[英]dataframe in pandas with certain conditions
am trying to combine features of in a dataframe to derive a new columns in the dataframe 我试图结合数据框中的功能来导出数据框中的新列
I have this dataframe 我有这个数据帧
Id Author News_post Label
1 Jessica xxxxxxxxx 1
2 Adams xxxxxxxxx 1
3 Adams xxxxxxxxx 1
4 Mike xxxxxxxxx 0
5 James xxxxxxxxx 1
6 Mike xxxxxxxxx 1
7 Mike xxxxxxxxx 0
8 Paul xxxxxxxxx 0
9 Jessica xxxxxxxxx 0
10 Adams xxxxxxxxx 0
NB: where the Label
column have 1=TRUE
AND 0=FALSE
注意: Label
列的位置为1=TRUE
0=FALSE
Id Author Num_Post Num_True_Label Num_False_Label Mean
1 Adams 3 2 1 x
2 James 1 1 0 x
3 Jessica 2 1 1 x
4 Mike 2 0 1 x
5 Paul 1 0 0 x
This may solve a number of things you are trying to get from your issue: 这可能会解决您尝试从您的问题中获得的一些事项:
df = pd.read_clipboard() # just copied your dataframe
df = df.groupby('Author').describe()
Output: 输出:
Id Label
count mean std min 25% 50% 75% max count mean std min 25% 50% 75% max
Author
Adams 3.0 5.000000 4.358899 2.0 2.5 3.0 6.5 10.0 3.0 0.666667 0.577350 0.0 0.50 1.0 1.00 1.0
James 1.0 5.000000 NaN 5.0 5.0 5.0 5.0 5.0 1.0 1.000000 NaN 1.0 1.00 1.0 1.00 1.0
Jessica 2.0 5.000000 5.656854 1.0 3.0 5.0 7.0 9.0 2.0 0.500000 0.707107 0.0 0.25 0.5 0.75 1.0
Mike 3.0 5.666667 1.527525 4.0 5.0 6.0 6.5 7.0 3.0 0.333333 0.577350 0.0 0.00 0.0 0.50 1.0
Paul 1.0 8.000000 NaN 8.0 8.0 8.0 8.0 8.0 1.0 0.000000 NaN 0.0 0.00 0.0 0.00 0.0
The following will get you what you need: 以下内容将为您提供所需:
In [1]: import pandas as pd
In [2]: df = pd.DataFrame({'Author': ['Jessica', 'Adams', 'Adams', 'Mike', 'James', 'Mike', 'Mike', 'Paul', 'Jessica', 'Adams'], 'News_post': ['xxxxxxxxx', 'xxxxxxxxx', 'xxxxxxxxx', 'xxxxxxxxx', 'xxxxxxxxx', 'xxxxxxxxx', 'xxxxxxxxx', 'xx
...: xxxxxxx', 'xxxxxxxxx', 'xxxxxxxxx'], 'Label': [1,1,1,0,1,1,0,0,0,0]})
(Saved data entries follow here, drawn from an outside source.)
/-- The overflow row of Table 10-9. -/
def overflowTo (fmt : Nat) (rnd : Rnd) (sat neg : Bool) : Nat :=
  let f := fmtOf fmt
  if f.inf then (if sat || rnd == .zero then f.signBit neg + f.maxBits else f.infBits neg)
  else if sat then f.signBit neg + f.maxBits else f.nanBits

/-- An integer in a format, at its limits. -/
def intTo (fmt : Nat) (x : Int) : Nat := (x % (2 ^ fmtBits fmt : Nat)).toNat

/-- A value rounded to a format that is not MX and not EXACT (Table 10-9, R257); `neg` is the sign of a
zero. -/
def encVal (fmt : Nat) (rnd : Rnd) (sat : Bool) (v : FV) (neg : Bool) : Nat × EncInfo :=
  if isInt fmt then
    let (hi, lo) := intRange fmt
    match v with
    | .nan => (0, ⟨true, false, true⟩)
    | .inf n => (intTo fmt (if n then lo else hi), ⟨true, false, true⟩)
    | .fin d =>
      let q : Nat := roundQ rnd d.m.natAbs d.e 0
      let x : Int := if d.m < 0 then -(q : Int) else q
      if hi < x then (intTo fmt hi, ⟨true, false, true⟩)
      else if x < lo then (intTo fmt lo, ⟨true, false, true⟩)
      else (intTo fmt x, {})
  else
    let f := fmtOf fmt
    match v with
    | .nan => (f.nanBits, ⟨true, false, false⟩)
    | .inf n => (if f.inf then f.infBits n else if sat then f.signBit n + f.maxBits else f.nanBits, ⟨true, false, false⟩)
    | .fin d =>
      if d.m = 0 then (f.signBit neg, {})
      else
        let (b, o) := f.ofDy rnd sat d
        (b, ⟨o, o, false⟩)

/-! ### Packing (R253) -/

/-- Numbers of `b` bits each as a little-endian bit string. -/
def packBits (b : Nat) : List Nat → Nat
  | [] => 0
  | x :: xs => x % 2 ^ b + 2 ^ b * packBits b xs

/-- Bytes of `n` elements of a format, without scales. -/
def elemBytes (fmt n : Nat) : Nat := (fmtBits fmt * n + 7) / 8

/-- Bytes of an operand of `n` elements, with its scales. -/
def sizeOf' (fmt n : Nat) : Nat := elemBytes fmt n + if isMx fmt then n / 32 else 0

/-- Element `i` of the elements in `bs`, `bs` starting with element 0. -/
def elemAt (fmt i : Nat) (bs : List PByte) : Nat × Bool :=
  let b := fmtBits fmt
  let lo := b * i / 8
  let part := (bs.drop lo).take ((b * i + b + 7) / 8 - lo)
  (nbits (leNat (plainOf part)) (b * i % 8 + b - 1) (b * i % 8), anyPoison part)

/-- Elements 0 to n − 1 of a run of a format that is not MX and not EXACT. -/
def elemsOf (fmt n : Nat) (bs : List PByte) : List Elem :=
  (List.range n).map fun i =>
    let (x, p) := elemAt fmt i bs
    { v := decVal fmt x, neg := decNeg fmt x, bits := x, poison := p }

/-- Elements of an MX run with the scale bytes of its blocks. -/
def mxElemsOf (fmt n : Nat) (bs scales : List PByte) : List Elem :=
  (List.range n).map fun i =>
    let (x, p) := elemAt fmt i bs
    let (sc, q) := scales.getD (i / 32) (0, false)
    { v := mxVal fmt x sc.toNat, neg := decide (fmt < 10) && (fmtOf fmt).neg x, bits := x, poison := p || q }

/-! ### MX blocks (R262) -/

/-- EMAX of R262. -/
def emaxOf : Nat → Int
  | 5 => 8 | 6 => 15 | 7 => 4 | 8 => 2 | 9 => 2 | _ => 0

/-- The largest magnitude of a block. -/
def amaxOf : List Elem → Dy
  | [] => ⟨0, 0⟩
  | x :: xs => match x.v with
    | .fin d => let r := amaxOf xs; if r.lt d.abs then d.abs else r
    | _ => amaxOf xs

/-- Quantise one element at exponent `e`. -/
def quantElem (fmt : Nat) (rnd : Rnd) (e : Int) (x : Elem) : Nat × Bool :=
  match x.v with
  | .fin d =>
    if fmt = 10 then
      let q := roundQ rnd d.m.natAbs (d.e - e + 6) 0
      let s : Int := if d.m < 0 then -((min q 127 : Nat) : Int) else (min q 127 : Nat)
      ((s % 256).toNat, decide (127 < q))
    else if d.m = 0 then ((fmtOf fmt).signBit x.neg, false)
    else (fmtOf fmt).ofDy rnd true ⟨d.m, d.e - e⟩
  | _ => (0, false)

/-- Quantise a block: its scale, its elements, whether it became NaN, whether an element saturated. -/
def quantBlock (fmt : Nat) (rnd : Nat → Rnd) (xs : List Elem) : Nat × List Nat × Bool × Bool :=
  if xs.any fun x => match x.v with | .fin _ => false | _ => true then (255, xs.map fun _ => 0, true, false)
  else
    let a := amaxOf xs
    let e : Int := if a.m = 0 then -127 else max (-127) (min 127 (a.log2 - emaxOf fmt))
    let qs := (List.range xs.length).map fun j => quantElem fmt (rnd j) e (xs.getD j {})
    ((e + 127).toNat, qs.map (·.1), false, qs.any (·.2))

/-! ### The exact accumulator (R254 to R257) -/

/-- A slot (Table 10-8). -/
structure Slot48 where
  v : Int := 0
  w : Int := 0
  nan : Bool := false
  pos : Bool := false
  neg : Bool := false
  poison : Bool := false
  n : Nat := 0
  deriving DecidableEq, Repr, Inhabited

/-- acc_add of R255. -/
def Slot48.add (a : Slot48) (d : Int) : Slot48 :=
  let t := a.v + d
  let (w, t) := if (2 ^ 319 : Nat) ≤ t then (a.w + 1, t - (2 ^ 320 : Nat))
    else if t < -((2 ^ 319 : Nat) : Int) then (a.w - 1, t + (2 ^ 320 : Nat)) else (a.w, t)
  { a with v := t, w := w, n := min (a.n + 1) (2 ^ 32 - 1) }

/-- acc_merge of R255. -/
def Slot48.merge (a b : Slot48) : Slot48 :=
  let r := a.add b.v
  { v := r.v, w := r.w + b.w, nan := a.nan || b.nan, pos := a.pos || b.pos, neg := a.neg || b.neg
    poison := a.poison || b.poison, n := min (a.n + b.n) (2 ^ 32 - 1) }

/-- The integer x × 2^149. -/
def Dy.fix149 (d : Dy) : Int := if 0 ≤ d.e + 149 then shlInt d.m (d.e + 149) else d.m / (2 ^ (-(d.e + 149)).toNat : Nat)

/-- One input into a slot (R255). -/
def Slot48.input (a : Slot48) (v : FV) (poison : Bool) : Slot48 :=
  let a := { a with poison := a.poison || poison }
  match v with
  | .fin d => a.add d.fix149
  | .nan => { a with nan := true, n := min (a.n + 1) (2 ^ 32 - 1) }
  | .inf false => { a with pos := true, n := min (a.n + 1) (2 ^ 32 - 1) }
  | .inf true => { a with neg := true, n := min (a.n + 1) (2 ^ 32 - 1) }

/-- An MX element of magnitude 2^128 or more is an infinity of its sign (R255): the value, MX_RANGE. -/
def mxClamp (v : FV) : FV × Bool :=
  match v with
  | .fin d => if d.abs.lt ⟨1, 128⟩ then (v, false) else (.inf (decide (d.m < 0)), true)
  | v => (v, false)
In [3]: num_true_label_df = df.groupby(by=['Author']).sum().rename(columns={'Label': 'Num_True_Label'}).reset_index()
In [4]: num_post_df = df.groupby(by=['Author']).count().rename(columns={'News_post': 'Num_Post'})[['Num_Post']].reset_index()
In [5]: df = pd.merge(num_post_df, num_true_label_df, how='left', on='Author').reset_index().rename(columns={'index': 'Id'})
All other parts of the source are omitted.